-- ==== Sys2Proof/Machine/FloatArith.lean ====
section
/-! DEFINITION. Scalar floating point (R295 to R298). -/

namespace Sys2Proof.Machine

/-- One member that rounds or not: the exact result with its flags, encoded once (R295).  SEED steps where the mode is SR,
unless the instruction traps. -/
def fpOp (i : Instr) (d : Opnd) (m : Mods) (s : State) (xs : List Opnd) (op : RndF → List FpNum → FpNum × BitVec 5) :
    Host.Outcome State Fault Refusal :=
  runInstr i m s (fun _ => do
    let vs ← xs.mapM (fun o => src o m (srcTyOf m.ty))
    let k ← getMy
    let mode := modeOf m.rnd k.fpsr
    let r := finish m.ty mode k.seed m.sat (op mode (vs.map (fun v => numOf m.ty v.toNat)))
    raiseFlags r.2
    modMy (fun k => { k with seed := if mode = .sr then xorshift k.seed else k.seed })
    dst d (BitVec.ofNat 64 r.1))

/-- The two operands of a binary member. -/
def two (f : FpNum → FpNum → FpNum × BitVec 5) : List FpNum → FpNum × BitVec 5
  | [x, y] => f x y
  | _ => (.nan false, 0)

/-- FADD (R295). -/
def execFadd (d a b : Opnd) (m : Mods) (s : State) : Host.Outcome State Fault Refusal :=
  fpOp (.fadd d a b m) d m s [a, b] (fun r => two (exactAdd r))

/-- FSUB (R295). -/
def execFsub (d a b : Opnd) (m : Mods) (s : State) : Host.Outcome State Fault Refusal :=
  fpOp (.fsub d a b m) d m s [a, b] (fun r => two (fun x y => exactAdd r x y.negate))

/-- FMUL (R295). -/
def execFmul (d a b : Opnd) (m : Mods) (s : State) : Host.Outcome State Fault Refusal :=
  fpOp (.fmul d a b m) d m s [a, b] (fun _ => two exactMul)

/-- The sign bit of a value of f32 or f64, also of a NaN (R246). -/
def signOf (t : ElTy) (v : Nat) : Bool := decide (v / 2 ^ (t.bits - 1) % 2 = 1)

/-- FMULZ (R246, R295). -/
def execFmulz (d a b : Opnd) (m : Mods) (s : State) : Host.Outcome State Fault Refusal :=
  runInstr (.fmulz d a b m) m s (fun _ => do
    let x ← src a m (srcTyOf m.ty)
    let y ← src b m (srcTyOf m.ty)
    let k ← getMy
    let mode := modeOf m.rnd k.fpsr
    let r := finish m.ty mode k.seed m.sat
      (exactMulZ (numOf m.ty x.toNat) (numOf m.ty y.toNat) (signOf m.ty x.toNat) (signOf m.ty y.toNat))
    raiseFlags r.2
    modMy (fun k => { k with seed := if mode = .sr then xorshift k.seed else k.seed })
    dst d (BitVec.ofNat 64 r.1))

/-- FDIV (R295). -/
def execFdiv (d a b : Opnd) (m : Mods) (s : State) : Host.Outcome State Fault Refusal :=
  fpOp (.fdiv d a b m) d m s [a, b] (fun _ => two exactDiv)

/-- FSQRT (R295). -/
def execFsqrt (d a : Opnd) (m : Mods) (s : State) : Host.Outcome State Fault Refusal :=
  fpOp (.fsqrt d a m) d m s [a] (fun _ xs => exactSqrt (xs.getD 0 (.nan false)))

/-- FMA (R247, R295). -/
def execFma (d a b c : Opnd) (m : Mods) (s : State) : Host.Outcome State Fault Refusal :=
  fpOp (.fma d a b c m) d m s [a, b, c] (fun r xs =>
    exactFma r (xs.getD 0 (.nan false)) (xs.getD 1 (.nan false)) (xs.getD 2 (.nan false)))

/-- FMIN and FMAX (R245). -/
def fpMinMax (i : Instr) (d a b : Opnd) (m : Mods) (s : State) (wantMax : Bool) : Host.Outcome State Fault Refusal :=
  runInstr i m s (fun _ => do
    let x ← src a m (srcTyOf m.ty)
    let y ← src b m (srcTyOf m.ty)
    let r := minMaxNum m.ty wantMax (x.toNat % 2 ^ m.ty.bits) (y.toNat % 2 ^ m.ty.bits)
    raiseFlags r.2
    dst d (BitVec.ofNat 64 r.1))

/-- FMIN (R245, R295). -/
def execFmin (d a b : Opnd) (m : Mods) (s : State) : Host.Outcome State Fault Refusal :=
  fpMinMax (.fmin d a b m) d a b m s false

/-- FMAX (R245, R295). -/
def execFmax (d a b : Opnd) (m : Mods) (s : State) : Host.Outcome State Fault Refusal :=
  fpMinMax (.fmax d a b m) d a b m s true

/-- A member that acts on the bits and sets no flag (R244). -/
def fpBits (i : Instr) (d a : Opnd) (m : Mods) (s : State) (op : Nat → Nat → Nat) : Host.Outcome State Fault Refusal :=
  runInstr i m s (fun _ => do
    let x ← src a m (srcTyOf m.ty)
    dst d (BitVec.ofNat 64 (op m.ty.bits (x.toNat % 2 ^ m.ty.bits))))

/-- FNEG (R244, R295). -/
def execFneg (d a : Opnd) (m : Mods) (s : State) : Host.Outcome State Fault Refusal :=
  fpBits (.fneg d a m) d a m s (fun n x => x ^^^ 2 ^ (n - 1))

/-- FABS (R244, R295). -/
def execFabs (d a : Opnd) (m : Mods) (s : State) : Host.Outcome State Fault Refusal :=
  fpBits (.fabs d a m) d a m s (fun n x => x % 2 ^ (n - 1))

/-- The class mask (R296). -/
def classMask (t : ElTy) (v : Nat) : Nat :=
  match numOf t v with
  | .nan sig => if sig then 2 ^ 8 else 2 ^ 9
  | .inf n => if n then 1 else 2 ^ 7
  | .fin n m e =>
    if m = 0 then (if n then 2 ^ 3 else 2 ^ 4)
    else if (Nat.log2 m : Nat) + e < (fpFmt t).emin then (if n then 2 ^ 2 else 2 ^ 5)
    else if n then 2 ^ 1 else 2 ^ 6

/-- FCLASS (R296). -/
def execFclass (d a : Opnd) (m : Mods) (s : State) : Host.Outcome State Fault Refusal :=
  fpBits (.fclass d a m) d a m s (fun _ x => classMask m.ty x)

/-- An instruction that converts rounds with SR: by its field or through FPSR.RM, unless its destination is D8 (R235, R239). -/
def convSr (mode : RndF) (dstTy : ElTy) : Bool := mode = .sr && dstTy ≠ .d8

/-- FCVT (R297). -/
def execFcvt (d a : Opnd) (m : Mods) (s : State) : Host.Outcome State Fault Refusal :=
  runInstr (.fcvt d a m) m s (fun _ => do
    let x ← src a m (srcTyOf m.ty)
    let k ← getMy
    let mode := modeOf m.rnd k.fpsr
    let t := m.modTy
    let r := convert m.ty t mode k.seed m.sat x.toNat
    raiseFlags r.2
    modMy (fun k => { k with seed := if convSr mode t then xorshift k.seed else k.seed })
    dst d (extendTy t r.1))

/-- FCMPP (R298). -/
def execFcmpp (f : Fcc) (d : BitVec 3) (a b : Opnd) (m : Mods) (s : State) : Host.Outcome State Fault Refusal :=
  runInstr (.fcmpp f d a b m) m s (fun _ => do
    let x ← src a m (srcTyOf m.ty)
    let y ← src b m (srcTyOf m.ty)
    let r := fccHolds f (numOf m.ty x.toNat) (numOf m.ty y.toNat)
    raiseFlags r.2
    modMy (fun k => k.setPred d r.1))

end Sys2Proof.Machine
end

---------------

WHAT THE TASK REQUIRES:
Please, from the entries above, set down exactly the lines from the one containing "fpBits (.fabs d" through the one containing "dst d (extendTy t r.1))", and only those.

WRITTEN REPLY:
  fpBits (.fabs d a m) d a m s (fun n x => x % 2 ^ (n - 1))

/-- The class mask (R296). -/
def classMask (t : ElTy) (v : Nat) : Nat :=
  match numOf t v with
  | .nan sig => if sig then 2 ^ 8 else 2 ^ 9
  | .inf n => if n then 1 else 2 ^ 7
  | .fin n m e =>
    if m = 0 then (if n then 2 ^ 3 else 2 ^ 4)
    else if (Nat.log2 m : Nat) + e < (fpFmt t).emin then (if n then 2 ^ 2 else 2 ^ 5)
    else if n then 2 ^ 1 else 2 ^ 6

/-- FCLASS (R296). -/
def execFclass (d a : Opnd) (m : Mods) (s : State) : Host.Outcome State Fault Refusal :=
  fpBits (.fclass d a m) d a m s (fun _ x => classMask m.ty x)

/-- An instruction that converts rounds with SR: by its field or through FPSR.RM, unless its destination is D8 (R235, R239). -/
def convSr (mode : RndF) (dstTy : ElTy) : Bool := mode = .sr && dstTy ≠ .d8

/-- FCVT (R297). -/
def execFcvt (d a : Opnd) (m : Mods) (s : State) : Host.Outcome State Fault Refusal :=
  runInstr (.fcvt d a m) m s (fun _ => do
    let x ← src a m (srcTyOf m.ty)
    let k ← getMy
    let mode := modeOf m.rnd k.fpsr
    let t := m.modTy
    let r := convert m.ty t mode k.seed m.sat x.toNat
    raiseFlags r.2
    modMy (fun k => { k with seed := if convSr mode t then xorshift k.seed else k.seed })
    dst d (extendTy t r.1))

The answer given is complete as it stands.